= Menter's Shear Stress Transport =

Turbulence model

Menter's Shear Stress Transport turbulence model, or SST, is a widely used and robust 2-equation eddy-viscosity turbulence model used in Computational Fluid Dynamics. The model combines the k-omega turbulence model and K-epsilon turbulence model such that the k-omega is used in the inner region of the boundary layer and switches to the k-epsilon in the free shear flow.

==History==
The SST two equation turbulence model was introduced in 1994 by F.R. Menter to deal with the strong freestream sensitivity of the k-omega turbulence model and improve the predictions of adverse pressure gradients.

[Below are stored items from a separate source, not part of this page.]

/-- APERTURE_CREATE applies its checks in order, makes a FREE entry LIVE with the supplied fields and its generation kept, and
returns its handle; APERTURE_READ changes nothing and returns the snapshot, whose bytes are those of R172; an index 0 or above
1023 is BAD_INDEX for every aperture command; a lookup of either that fails the parity check takes the device to HALTED with its
record, or in HALTED offers the record alone, and CREATE is rejected with WRONG_STATE while READ returns the snapshot (R74, R75,
R78, R80, R84 to R86, R172). -/
def Obligations.ApertureCreateReadAndBadIndex : Prop :=
  (∀ entry : ApEntry, entrySnapshot entry =
    [match entry.state with
      | .free => 0
      | .live => 1
      | .retiring => 2,
      BitVec.ofNat 8 entry.generation.toNat,
      if entry.granularity = .unit then 0 else 1,
      BitVec.ofNat 8 (entry.rights.read.toNat + 2 * entry.rights.write.toNat + 4 * entry.rights.atomic.toNat),
      BitVec.ofNat 8 entry.accessTier.val, BitVec.ofNat 8 entry.portMask.toNat, if entry.parityBad then 1 else 0,
      BitVec.ofNat 8 entry.bindings, BitVec.ofNat 8 entry.inFlight, BitVec.ofNat 8 entry.base.toNat,
      BitVec.ofNat 8 (entry.base.toNat / 2 ^ 8), BitVec.ofNat 8 (entry.base.toNat / 2 ^ 16),
      BitVec.ofNat 8 entry.limit.toNat, BitVec.ofNat 8 (entry.limit.toNat / 2 ^ 8),
      BitVec.ofNat 8 (entry.limit.toNat / 2 ^ 16), 0]) ∧
  (∀ (s : State) (command : QueuedCommand) (i : ApIndex), i.val = numberAt command.block 4 2 → i ≠ 0 →
    (s.entry i).parityBad = false →
    (s.Executes command .apertureCreate →
      if (s.entry i).state ≠ .free then
        exec .apertureCreate s = .next (s.popped.concluded command (.rejected .notFree))
      else match descriptorOf command.block with
        | none => exec .apertureCreate s = .next (s.popped.concluded command (.rejected .badDescriptor))
        | some d => exec .apertureCreate s = .next ((s.popped.modEntry i fun entry =>
            { entry with
              state := .live, base := d.base, limit := d.limit, granularity := d.granularity, rights := d.rights,
              accessTier := d.accessTier, portMask := d.portMask }).concluded command
            (.ok (leBytes 2 (i.val * 64 + (s.entry i).generation.toNat * 4))))) ∧
    (s.Executes command .apertureRead →
      exec .apertureRead s = .next (s.popped.concluded command (.ok (entrySnapshot (s.entry i)))))) ∧
  (∀ (s : State) (command : QueuedCommand) (i : ApIndex), i.val = numberAt command.block 4 2 → i ≠ 0 →
    (s.entry i).parityBad = true →
    let record : Offer := { code := .tableParity, aperture := some i }
    (s.Executes command .apertureCreate →
      exec .apertureCreate s = .next ((s.popped.enterHalted record).concluded command (.rejected .wrongState))) ∧
    (s.Executes command .apertureRead →
      exec .apertureRead s =
        .next ((if s.device = .halted then s.popped.offer record else s.popped.enterHalted record).concluded command
          (.ok (entrySnapshot (s.entry i)))))) ∧
  (∀ (s : State) (command : QueuedCommand), numberAt command.block 4 2 = 0 ∨ 1023 < numberAt command.block 4 2 →
    let rejected := Host.Outcome.next (s.popped.concluded command (.rejected .badIndex))
    (s.Executes command .apertureCreate → exec .apertureCreate s = rejected) ∧
    (s.Executes command .apertureModify → exec .apertureModify s = rejected) ∧
    (s.Executes command .apertureRetire → exec .apertureRetire s = rejected) ∧
    (s.Executes command .apertureRead → exec .apertureRead s = rejected))

/-- APERTURE_MODIFY of a LIVE entry replaces the six fields, refreshes the copy of every BOUND slot of the entry that still
passes the port and tier tests and makes the others STALE with their old copy; no other slot is touched; each port with a slot
made STALE gets SLOTS_STALE with their set. A lookup that fails the parity check, an entry that is not LIVE and an invalid
descriptor are refused in this order (R75, R76, R84, R85). -/
def Obligations.ApertureModifyWalksTheSlots : Prop :=
  (∀ (s : State) (command : QueuedCommand) (i : ApIndex), s.Executes command .apertureModify →
    i.val = numberAt command.block 4 2 → i ≠ 0 →
    ((s.entry i).parityBad = true → exec .apertureModify s =
      .next ((s.popped.enterHalted { code := .tableParity, aperture := some i }).concluded command
        (.rejected .wrongState))) ∧
    ((s.entry i).parityBad = false → (s.entry i).state ≠ .live →
      exec .apertureModify s = .next (s.popped.concluded command (.rejected .notLive))) ∧
    ((s.entry i).parityBad = false → (s.entry i).state = .live → descriptorOf command.block = none →
      exec .apertureModify s = .next (s.popped.concluded command (.rejected .badDescriptor)))) ∧
  ∀ (s : State) (command : QueuedCommand) (i : ApIndex) (d : Descriptor), s.Executes command .apertureModify →
    i.val = numberAt command.block 4 2 → i ≠ 0 → (s.entry i).parityBad = false → (s.entry i).state = .live →
    descriptorOf command.block = some d →
    ∃ t : State, exec .apertureModify s = .next (t.concluded command (.ok [])) ∧
      t.entry i =
        { s.entry i with
          base := d.base, limit := d.limit, granularity := d.granularity, rights := d.rights,
          accessTier := d.accessTier, portMask := d.portMask } ∧
      (∀ j, j ≠ i → t.entry j = s.entry j) ∧
      (∀ p k, t.slot p k =
        match s.slot p k with
        | .bound copy =>
          if handleIndex copy.handle = i ∧ handleGeneration copy.handle = (s.entry i).generation then
            if d.portMask.getLsbD p.val = true ∧ copy.effectiveTier ≤ d.accessTier then
              .bound { copy with
                base := d.base, limit := BitVec.ofNat 22 (effectiveLimit d.granularity d.limit.toNat)
                granularity := d.granularity, rights := d.rights }
            else .stale copy
          else .bound copy
        | other => other) ∧
      Raised s t (staleEvents s t) ∧ t.holds = s.holds ∧ t.banks = s.banks ∧ t.device = s.device ∧ t.memory = s.memory ∧
      t.health = s.health
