/-! ### What the updates set -/

@[simp] theorem State.setDevice_device (s : State) (d : DevState) : (s.setDevice d).device = d := rfl
@[simp] theorem State.modFaults_faults (s : State) (f : FaultUnit → FaultUnit) : (s.modFaults f).faults = f s.faults := rfl
@[simp] theorem State.modMgmt_mgmt (s : State) (f : Mgmt → Mgmt) : (s.modMgmt f).mgmt = f s.mgmt := rfl
@[simp] theorem State.nextPlace_order (s : State) : s.nextPlace.order = s.order + 1 := rfl

/-- A port after a change of a port. -/
theorem State.port_modPort (s : State) (p q : PortId) (f : Port → Port) :
    (s.modPort p f).port q = if p = q then f (s.port p) else s.port q := by
  simp only [State.port, State.modPort, Fin.getElem_fin, Vector.getElem_set, Fin.ext_iff]

@[simp] theorem State.port_modPort_same (s : State) (p : PortId) (f : Port → Port) :
    (s.modPort p f).port p = f (s.port p) := by simp [State.port_modPort]

theorem State.port_modPort_other (s : State) {p q : PortId} (f : Port → Port) (h : p ≠ q) :
    (s.modPort p f).port q = s.port q := by simp [State.port_modPort, h]

/-- A port after a change of a link. -/
theorem State.port_modLink (s : State) (p q : PortId) (f : Link → Link) :
    (s.modLink p f).port q = if p = q then { s.port p with link := f (s.link p) } else s.port q :=
  State.port_modPort s p q fun port => { port with link := f (s.link p) }

/-- A link after a change of a link. -/
theorem State.link_modLink (s : State) (p q : PortId) (f : Link → Link) :
    (s.modLink p f).link q = if p = q then f (s.link p) else s.link q := by
  rw [State.link, State.port_modLink]; split <;> rfl

@[simp] theorem State.link_modLink_same (s : State) (p : PortId) (f : Link → Link) :
    (s.modLink p f).link p = f (s.link p) := by simp [State.link_modLink]

theorem State.link_modLink_other (s : State) {p q : PortId} (f : Link → Link) (h : p ≠ q) :
    (s.modLink p f).link q = s.link q := by simp [State.link_modLink, h]

/-- A bank after a change of a bank. -/
theorem State.bank_modBank (s : State) (b c : BankId) (f : Bank → Bank) :
    (s.modBank b f).bank c = if b = c then f (s.bank b) else s.bank c := by
  simp only [State.bank, State.modBank, Fin.getElem_fin, Vector.getElem_set, Fin.ext_iff]

@[simp] theorem State.bank_modBank_same (s : State) (b : BankId) (f : Bank → Bank) :
    (s.modBank b f).bank b = f (s.bank b) := by simp [State.bank_modBank]

@[simp] theorem State.bank_mapBanks (s : State) (b : BankId) (f : Bank → Bank) :
    (s.mapBanks f).bank b = f (s.bank b) := by simp [State.bank, State.mapBanks]

/-- An entry after a change of an entry. -/
theorem State.entry_modEntry (s : State) (i j : ApIndex) (f : ApEntry → ApEntry) :
    (s.modEntry i f).entry j = if i = j then f (s.entry i) else s.entry j := by
  simp only [State.entry, State.modEntry, Fin.getElem_fin, Vector.getElem_set, Fin.ext_iff]

@[simp] theorem State.entry_modEntry_same (s : State) (i : ApIndex) (f : ApEntry → ApEntry) :
    (s.modEntry i f).entry i = f (s.entry i) := by simp [State.entry_modEntry]

/-- A hold after a hold is set. -/
theorem State.hold_setHold (s : State) (g h : HoldId) (entry : Option Hold) :
    (s.setHold g entry).hold h = if g = h then entry else s.hold h := by
  simp only [State.hold, State.setHold, Fin.getElem_fin, Vector.getElem_set, Fin.ext_iff]

@[simp] theorem State.hold_setHold_same (s : State) (h : HoldId) (entry : Option Hold) :
    (s.setHold h entry).hold h = entry := by simp [State.hold_setHold]

/-- A tag after a tag is set. -/
theorem State.tagHolder_setTag (s : State) (p q : PortId) (t u : Tag) (holder : Option Holder) :
    (s.setTag p t holder).tagHolder q u = if p = q ∧ t = u then holder else s.tagHolder q u := by
  by_cases hp : p = q
  · subst hp
    simp [State.tagHolder, State.setTag, Vector.getElem_set, Fin.ext_iff]
  · simp [State.tagHolder, State.setTag, State.port_modPort, hp]

/-- A port after new attempts are prompted. -/
@[simp] theorem State.port_promptAttempts (s : State) (p : PortId) : s.promptAttempts.port p = promptPort (s.port p) := by
  simp [State.port, State.promptAttempts]
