-- ==== Sys2Proof/Laws/Frames.lean ====
section
/-! SUPPORT. What the shared operations of the links, the front end, the aperture table, the hold table and the device states can do. None
of them touches the memory array, the unit health, the timebase, the staged profile or the model's queue; and the end of a hold frees that
hold alone. -/

namespace Sys2Proof.Machine

/-! ### What no operation but a service, a tick, a disturbance and PROFILE_STAGE touches -/

/-- The memory array, the unit health, the timebase, the staged profile and the model's queue are as before. -/
structure Calm (s t : State) : Prop where
  memory : t.memory = s.memory
  health : t.health = s.health
  tickCount : t.tickCount = s.tickCount
  staged : t.staged = s.staged
  pending : t.pending = s.pending

theorem Calm.refl (s : State) : Calm s s := ⟨rfl, rfl, rfl, rfl, rfl⟩

theorem Calm.trans {a b c : State} (h : Calm a b) (k : Calm b c) : Calm a c :=
  ⟨k.memory.trans h.memory, k.health.trans h.health, k.tickCount.trans h.tickCount, k.staged.trans h.staged,
    k.pending.trans h.pending⟩

theorem Calm.byteOf {s t : State} (h : Calm s t) (address : Nat) : t.byteOf address = s.byteOf address := by
  rw [State.byteOf, h.memory]

theorem Calm.unitHealth {s t : State} (h : Calm s t) (unit : UnitAddr) : t.unitHealth unit = s.unitHealth unit := by
  rw [State.unitHealth, State.unitHealth, h.health]

/-- Reporting is calm. -/
theorem Reports.calm {s t : State} (h : Reports s t) : Calm s t := ⟨h.memory, h.health, h.tickCount, h.staged, h.pending⟩

/-- A fold of calm steps is calm. -/
theorem calm_foldl {α : Type} {f : State → α → State} (h : ∀ s a, Calm s (f s a)) :
    ∀ (list : List α) (s : State), Calm s (list.foldl f s)
  | [], s => .refl s
  | a :: rest, s => (h s a).trans (calm_foldl h rest (f s a))

theorem calm_ite {c : Prop} [Decidable c] {s a b : State} (h : Calm s a) (k : Calm s b) : Calm s (if c then a else b) := by
  split
  · exact h
  · exact k

theorem calm_modPort (s : State) (p : PortId) (f : Port → Port) : Calm s (s.modPort p f) := ⟨rfl, rfl, rfl, rfl, rfl⟩
theorem calm_modLink (s : State) (p : PortId) (f : Link → Link) : Calm s (s.modLink p f) := ⟨rfl, rfl, rfl, rfl, rfl⟩
theorem calm_modBank (s : State) (b : BankId) (f : Bank → Bank) : Calm s (s.modBank b f) := ⟨rfl, rfl, rfl, rfl, rfl⟩
theorem calm_mapBanks (s : State) (f : Bank → Bank) : Calm s (s.mapBanks f) := ⟨rfl, rfl, rfl, rfl, rfl⟩
theorem calm_modEntry (s : State) (i : ApIndex) (f : ApEntry → ApEntry) : Calm s (s.modEntry i f) := ⟨rfl, rfl, rfl, rfl, rfl⟩
theorem calm_setHold (s : State) (h : HoldId) (e : Option Hold) : Calm s (s.setHold h e) := ⟨rfl, rfl, rfl, rfl, rfl⟩
theorem calm_setTag (s : State) (p : PortId) (t : Tag) (h : Option Holder) : Calm s (s.setTag p t h) := ⟨rfl, rfl, rfl, rfl, rfl⟩
theorem calm_modMgmt (s : State) (f : Mgmt → Mgmt) : Calm s (s.modMgmt f) := ⟨rfl, rfl, rfl, rfl, rfl⟩
theorem calm_setDevice (s : State) (d : DevState) : Calm s (s.setDevice d) := ⟨rfl, rfl, rfl, rfl, rfl⟩
theorem calm_nextPlace (s : State) : Calm s s.nextPlace := ⟨rfl, rfl, rfl, rfl, rfl⟩
theorem calm_popHead (s : State) (p : PortId) : Calm s (s.popHead p) := ⟨rfl, rfl, rfl, rfl, rfl⟩
theorem calm_promptAttempts (s : State) : Calm s s.promptAttempts := ⟨rfl, rfl, rfl, rfl, rfl⟩
theorem calm_offer (s : State) (fault : Offer) : Calm s (s.offer fault) := (reports_offer s fault).calm
theorem calm_raise (s : State) (p : PortId) (e : Event) : Calm s (s.raise p e) := (reports_raise s p e).calm

/-! ### Responses -/

theorem calm_respond (s : State) (p : PortId) (r : Response) : Calm s (s.respond p r) :=
  calm_ite (((calm_setTag ..).trans (calm_modPort ..)).trans (calm_nextPlace _))
    (((calm_setTag ..).trans (calm_offer ..)).trans (calm_raise ..))

theorem calm_answer (s : State) (p : PortId) (r : Response) : Calm s (s.answer p r) :=
  (calm_popHead s p).trans (calm_respond ..)

theorem calm_fenceTest (s : State) (p : PortId) : Calm s (s.fenceTest p) := calm_ite (calm_answer ..) (.refl _)

/-! ### Links -/

theorem calm_enterRetrain (s : State) (p : PortId) (cause : FaultCode) : Calm s (s.enterRetrain p cause) :=
  (calm_modLink ..).trans (calm_offer ..)

theorem calm_trainEnabled (s : State) : Calm s s.trainEnabled :=
  calm_foldl (fun _ _ => calm_ite (calm_modLink ..) (.refl _)) _ _

theorem calm_processAck (s : State) (p : PortId) (ack : Seq) : Calm s (s.processAck p ack) :=
  calm_ite (calm_modLink ..) (calm_offer ..)

theorem calm_replayDue (s : State) (p : PortId) : Calm s (s.replayDue p) :=
  calm_ite (calm_modLink ..) (calm_enterRetrain ..)

theorem calm_trainingTest (s : State) (p : PortId) : Calm s (s.trainingTest p) := by
  unfold State.trainingTest
  refine calm_ite ?_ (.refl _)
  split
  · exact calm_modLink ..
  · split
    · exact calm_ite (calm_modLink ..) ((calm_modLink ..).trans (calm_offer ..))
    · exact calm_modLink ..
  · exact .refl _

theorem calm_acceptFreshRequest (s : State) (p : PortId) : Calm s (s.acceptFreshRequest p) :=
  (calm_modLink ..).trans (calm_trainingTest ..)

theorem calm_acceptRetrainRequest (s : State) (p : PortId) (ack : Seq) : Calm s (s.acceptRetrainRequest p ack) :=
  (calm_modLink ..).trans (calm_trainingTest ..)

theorem calm_sendParcel (s : State) (p : PortId) (kind : SendKind) : Calm s (s.sendParcel p kind) := by
  cases kind
  case newData => exact (calm_modPort ..).trans (calm_modLink ..)
  all_goals exact calm_modLink ..

/-! ### Holds -/

theorem calm_reportHoldEnd (s : State) (h : HoldId) (hold : Hold) (cause : HoldEnd) : Calm s (s.reportHoldEnd h hold cause) := by
  cases cause
  case release => exact .refl _
  case teardown => exact .refl _
  case broken => exact calm_raise ..
  case expiry => exact (calm_raise ..).trans (calm_offer ..)

theorem calm_endHold (s : State) (h : HoldId) (cause : HoldEnd) : Calm s (s.endHold h cause) := by
  unfold State.endHold
  split
  · exact .refl _
  · exact ((calm_setHold ..).trans (calm_reportHoldEnd ..)).trans (calm_mapBanks ..)

theorem calm_endHolds (s : State) (cause : HoldEnd) (which : Hold → Bool) : Calm s (s.endHolds cause which) :=
  calm_foldl (fun _ _ => calm_ite (calm_endHold ..) (.refl _)) _ _

/-- The event and the record of the end of a hold are reporting. -/
theorem reports_reportHoldEnd (s : State) (h : HoldId) (hold : Hold) (cause : HoldEnd) :
    Reports s (s.reportHoldEnd h hold cause) := by
  cases cause
  case release => exact .refl _
  case teardown => exact .refl _
  case broken => exact reports_raise ..
  case expiry => exact (reports_raise ..).trans (reports_offer ..)

/-- All that the end of hold `h` does to the hold table: that hold becomes FREE and no other changes (R134). -/
theorem hold_endHold (s : State) (h : HoldId) (cause : HoldEnd) (g : HoldId) :
    (s.endHold h cause).hold g = if g = h then none else s.hold g := by
  unfold State.endHold
  split
  · next e =>
    split
    · next same => rw [same, e]
    · rfl
  · next hold e =>
    have same : ((((s.setHold h none).reportHoldEnd h hold cause).retest h).hold g) = (s.setHold h none).hold g :=
      (reports_reportHoldEnd (s.setHold h none) h hold cause).hold g
    rw [same, State.hold_setHold]
    simp only [eq_comm]

/-! ### Slots and the aperture table -/

theorem calm_setSlot (s : State) (p : PortId) (k : SlotId) (new : Slot) : Calm s (s.setSlot p k new) := by
  unfold State.setSlot
  dsimp only
  refine Calm.trans ?_ (calm_modPort ..)
  split
  · refine Calm.trans ?_ (calm_modEntry ..)
    split
    · exact calm_modEntry ..
    · exact .refl _
  · split
    · exact calm_modEntry ..
    · exact .refl _

theorem calm_raiseStale (s : State) (p : PortId) (slots : BitVec 8) : Calm s (s.raiseStale p slots) :=
  calm_ite (.refl _) (calm_raise ..)

theorem calm_stalePortSlots (s : State) (p : PortId) (which : SlotCopy → Bool) : Calm s (s.stalePortSlots p which) :=
  (calm_modPort ..).trans (calm_raiseStale ..)

theorem calm_raiseStaled (s before : State) (which : PortId → SlotCopy → Bool) : Calm s (s.raiseStaled before which) :=
  calm_foldl (fun _ _ => calm_raiseStale ..) _ _

theorem calm_walkSlots (s : State) (change : PortId → Slot → Slot) : Calm s (s.walkSlots change) :=
  calm_foldl (fun _ _ => calm_modPort ..) _ _

theorem calm_retireWalk (i : ApIndex) : ∀ (list : List (PortId × SlotId)) (s : State), Calm s (s.retireWalk i list).1
  | [], s => .refl s
  | (p, k) :: rest, s => by
    unfold State.retireWalk
    split
    · split
      · exact .refl _
      · exact (calm_modPort ..).trans (calm_retireWalk i rest _)
    · exact calm_retireWalk i rest s

theorem calm_freeEntry (s : State) (i : ApIndex) : Calm s (s.freeEntry i) :=
  (calm_modEntry ..).trans (reports_raiseFreed ..).calm

theorem calm_dropInFlight (s : State) (i : ApIndex) : Calm s (s.dropInFlight i) := calm_modEntry ..

/-! ### Device states, failed lookups and teardown -/

theorem calm_enterReady (s : State) : Calm s s.enterReady :=
  ((calm_setDevice ..).trans (calm_trainEnabled _)).trans (reports_raiseDeviceState ..).calm

theorem calm_enterHalted (s : State) (cause : Offer) : Calm s (s.enterHalted cause) :=
  (((calm_setDevice ..).trans (calm_offer ..)).trans (calm_trainEnabled _)).trans (reports_raiseDeviceState ..).calm

theorem calm_parityFail (s : State) (i : ApIndex) : Calm s (s.parityFail i) := calm_ite (calm_offer ..) (calm_enterHalted ..)

theorem calm_parityDefer (s : State) (i : ApIndex) : Calm s (s.parityDefer i) :=
  calm_ite (calm_offer ..) ⟨rfl, rfl, rfl, rfl, rfl⟩

theorem calm_finishParity (s : State) : Calm s s.finishParity :=
  Calm.trans (b := { s with parityPending := [] }) ⟨rfl, rfl, rfl, rfl, rfl⟩ (calm_foldl calm_parityFail _ _)

theorem calm_lookupDrained {failed : State → ApIndex → State} (h : ∀ s i, Calm s (failed s i)) (s : State) (i : ApIndex) :
    Calm s (s.lookupDrained failed i) := calm_ite (h ..) (calm_ite (calm_freeEntry ..) (.refl _))

theorem calm_dropEntries : ∀ (list : List Entry) (s : State), Calm s (s.dropEntries list).1
  | [], s => .refl s
  | entry :: rest, s => (calm_dropInFlight s entry.aperture).trans (calm_dropEntries rest _)

theorem calm_teardownQueues (s : State) (p : PortId) (cause : Teardown) : Calm s (s.teardownQueues p cause).1 := by
  have emptied := ((((calm_modLink s p (tornLink cause (s.port p).config.enabled)).trans (calm_mapBanks _ (tornBank p))).trans
    (calm_dropEntries ((s.modLink p (tornLink cause (s.port p).config.enabled)).leavingEntries p) _)).trans
      (calm_modPort _ p emptyPort)).trans (calm_modLink _ p emptyReplay)
  exact calm_ite emptied (emptied.trans (calm_promptAttempts _))

theorem calm_teardownRecord (s : State) (p : PortId) (cause : Teardown) : Calm s (s.teardownRecord p cause) := by
  cases cause
  case linkFailure => exact calm_offer ..
  case hostReset => exact calm_offer ..
  all_goals exact .refl _

/-- Teardown touches none of what `Calm` names (R20). -/
theorem calm_teardownCore (s : State) (p : PortId) (cause : Teardown) : Calm s (s.teardownCore p cause) :=
  (((((calm_teardownQueues s p cause).trans (calm_foldl (fun _ _ => calm_setSlot ..) _ _)).trans (calm_endHolds ..)).trans
    (calm_modMgmt ..)).trans (calm_teardownRecord ..)).trans (calm_foldl (calm_lookupDrained calm_parityDefer) _ _)

theorem calm_completeDrain (s : State) : Calm s s.completeDrain := by
  unfold State.completeDrain
  split
  · next next _ =>
    exact Calm.trans (b := { s with active := next }) ⟨rfl, rfl, rfl, rfl, rfl⟩ (calm_enterReady _)
  · exact (calm_setDevice ..).trans (calm_foldl (fun _ _ => calm_teardownCore ..) _ _)
  · exact .refl _

theorem calm_drainTest (s : State) : Calm s s.drainTest := calm_ite (calm_completeDrain s) (.refl _)

theorem calm_drainEvent (s : State) : Calm s s.drainEvent :=
  calm_ite ((calm_completeDrain s).trans (calm_finishParity _)) (.refl _)

/-- Outside DRAINING the drain completion test of an event does nothing (R14). -/
theorem drainEvent_of_not_draining {s : State} (h : s.device.isDraining = false) : s.drainEvent = s := by
  simp [State.drainEvent, h]

/-- While something is left to drain, the drain completion test of an event does nothing (R14). -/
theorem drainEvent_of_not_done {s : State} (h : s.drainDone = false) : s.drainEvent = s := by
  simp [State.drainEvent, h]

theorem calm_teardown (s : State) (p : PortId) (cause : Teardown) : Calm s (s.teardown p cause) :=
  (calm_teardownCore ..).trans (calm_drainTest _)

theorem calm_enterDraining (s : State) (reason : Drain) : Calm s (s.enterDraining reason) :=
  (((calm_setDevice ..).trans (calm_endHolds ..)).trans (reports_raiseDeviceState ..).calm).trans (calm_drainTest _)

theorem calm_enterInitializing (s : State) : Calm s s.enterInitializing := (calm_setDevice ..).trans (calm_mapBanks ..)

end Sys2Proof.Machine
end

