theorem attentive_doCreate (block : List Byte) : (s.doCreate block).1.Attentive := by
  unfold State.doCreate
  split
  · exact kept
  · split
    · exact attentive_parityFail kept _
    · split
      · exact kept
      · split <;> exact kept

theorem attentive_raiseStale (p : PortId) (slots : BitVec 8) : (s.raiseStale p slots).Attentive :=
  attentive_ite kept (attentive_raise kept ..)

theorem attentive_raiseStaled (before : State) (which : PortId → SlotCopy → Bool) : (s.raiseStaled before which).Attentive :=
  attentive_foldl (fun _ _ k => attentive_raiseStale k ..) allPorts kept

theorem attentive_modifyEntry (i : ApIndex) (descriptor : Descriptor) : (s.modifyEntry i descriptor).Attentive := by
  have walked : ∀ change, ((s.modEntry i (describe descriptor)).walkSlots change).Attentive := fun _ =>
    attentive_foldl (fun _ _ k => attentive_modPort k ..) allPorts (attentive_modEntry kept ..)
  exact attentive_raiseStaled (walked _) ..

theorem attentive_doModify (block : List Byte) : (s.doModify block).1.Attentive := by
  unfold State.doModify
  split
  · exact kept
  · split
    · exact attentive_parityFail kept _
    · split
      · exact kept
      · split
        · exact kept
        · exact attentive_modifyEntry kept ..

end

/-- LOG_CLEAR ends with the attention test (R157, R158). -/
theorem attentive_doLogClear (s : State) : s.doLogClear.1.Attentive := by
  unfold State.doLogClear
  dsimp only
  exact attentive_attentionTest _

theorem attentive_retireWalk (i : ApIndex) : ∀ (list : List (PortId × SlotId)) {s : State}, s.Attentive →
    (s.retireWalk i list).1.Attentive
  | [], _, kept => kept
  | (p, k) :: rest, s, kept => by
    unfold State.retireWalk
    split
    · split
      · exact kept
      · exact attentive_retireWalk i rest (attentive_modPort kept p _)
    · exact attentive_retireWalk i rest kept

section
variable {s : State} (kept : s.Attentive)
include kept

theorem attentive_finishRetire (before : State) (i : ApIndex) : (s.finishRetire before i).Attentive := by
  have broken := attentive_endHolds (attentive_raiseStaled kept before fun _ copy => decide (handleIndex copy.handle = i))
    (.broken .retire) fun hold => decide (hold.aperture = i ∧ hold.generation = (before.entry i).generation)
  unfold State.finishRetire
  dsimp only
  exact attentive_ite (attentive_freeEntry broken i) broken

theorem attentive_doRetire (block : List Byte) : (s.doRetire block).1.Attentive := by
  unfold State.doRetire
  split
  · exact kept
  · next i _ =>
    split
    · exact attentive_parityFail kept _
    · split
      · exact kept
      · have retiring := attentive_modEntry kept i fun entry => { entry with state := .retiring }
        have walked := attentive_retireWalk i walkOrder retiring
        split
        · next e => rw [e] at walked; exact attentive_parityFail walked i
        · next e => rw [e] at walked; dsimp only; exact attentive_finishRetire walked s i

theorem attentive_doRead (block : List Byte) : (s.doRead block).1.Attentive := by
  unfold State.doRead
  split
  · exact kept
  · exact attentive_ite (attentive_parityFail kept _) kept

theorem attentive_doLogPop : s.doLogPop.1.Attentive := by
  unfold State.doLogPop
  split
  · exact kept
  · dsimp only
    exact attentive_attentionTest _

theorem attentive_doLogPeek (block : List Byte) : (s.doLogPeek block).1.Attentive := by
  unfold State.doLogPeek
  split <;> exact kept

The formulation of the SST model is based on physical experiments and attempts to predict solutions to typical engineering problems. Over the last two decades the model has been altered to more accurately reflect certain flow conditions. The Reynold's Averaged Eddy-viscosity is a pseudo-force and not physically present in the system. The two variables calculated are usually interpreted so k is the turbulence kinetic energy and omega is the rate of dissipation of the eddies.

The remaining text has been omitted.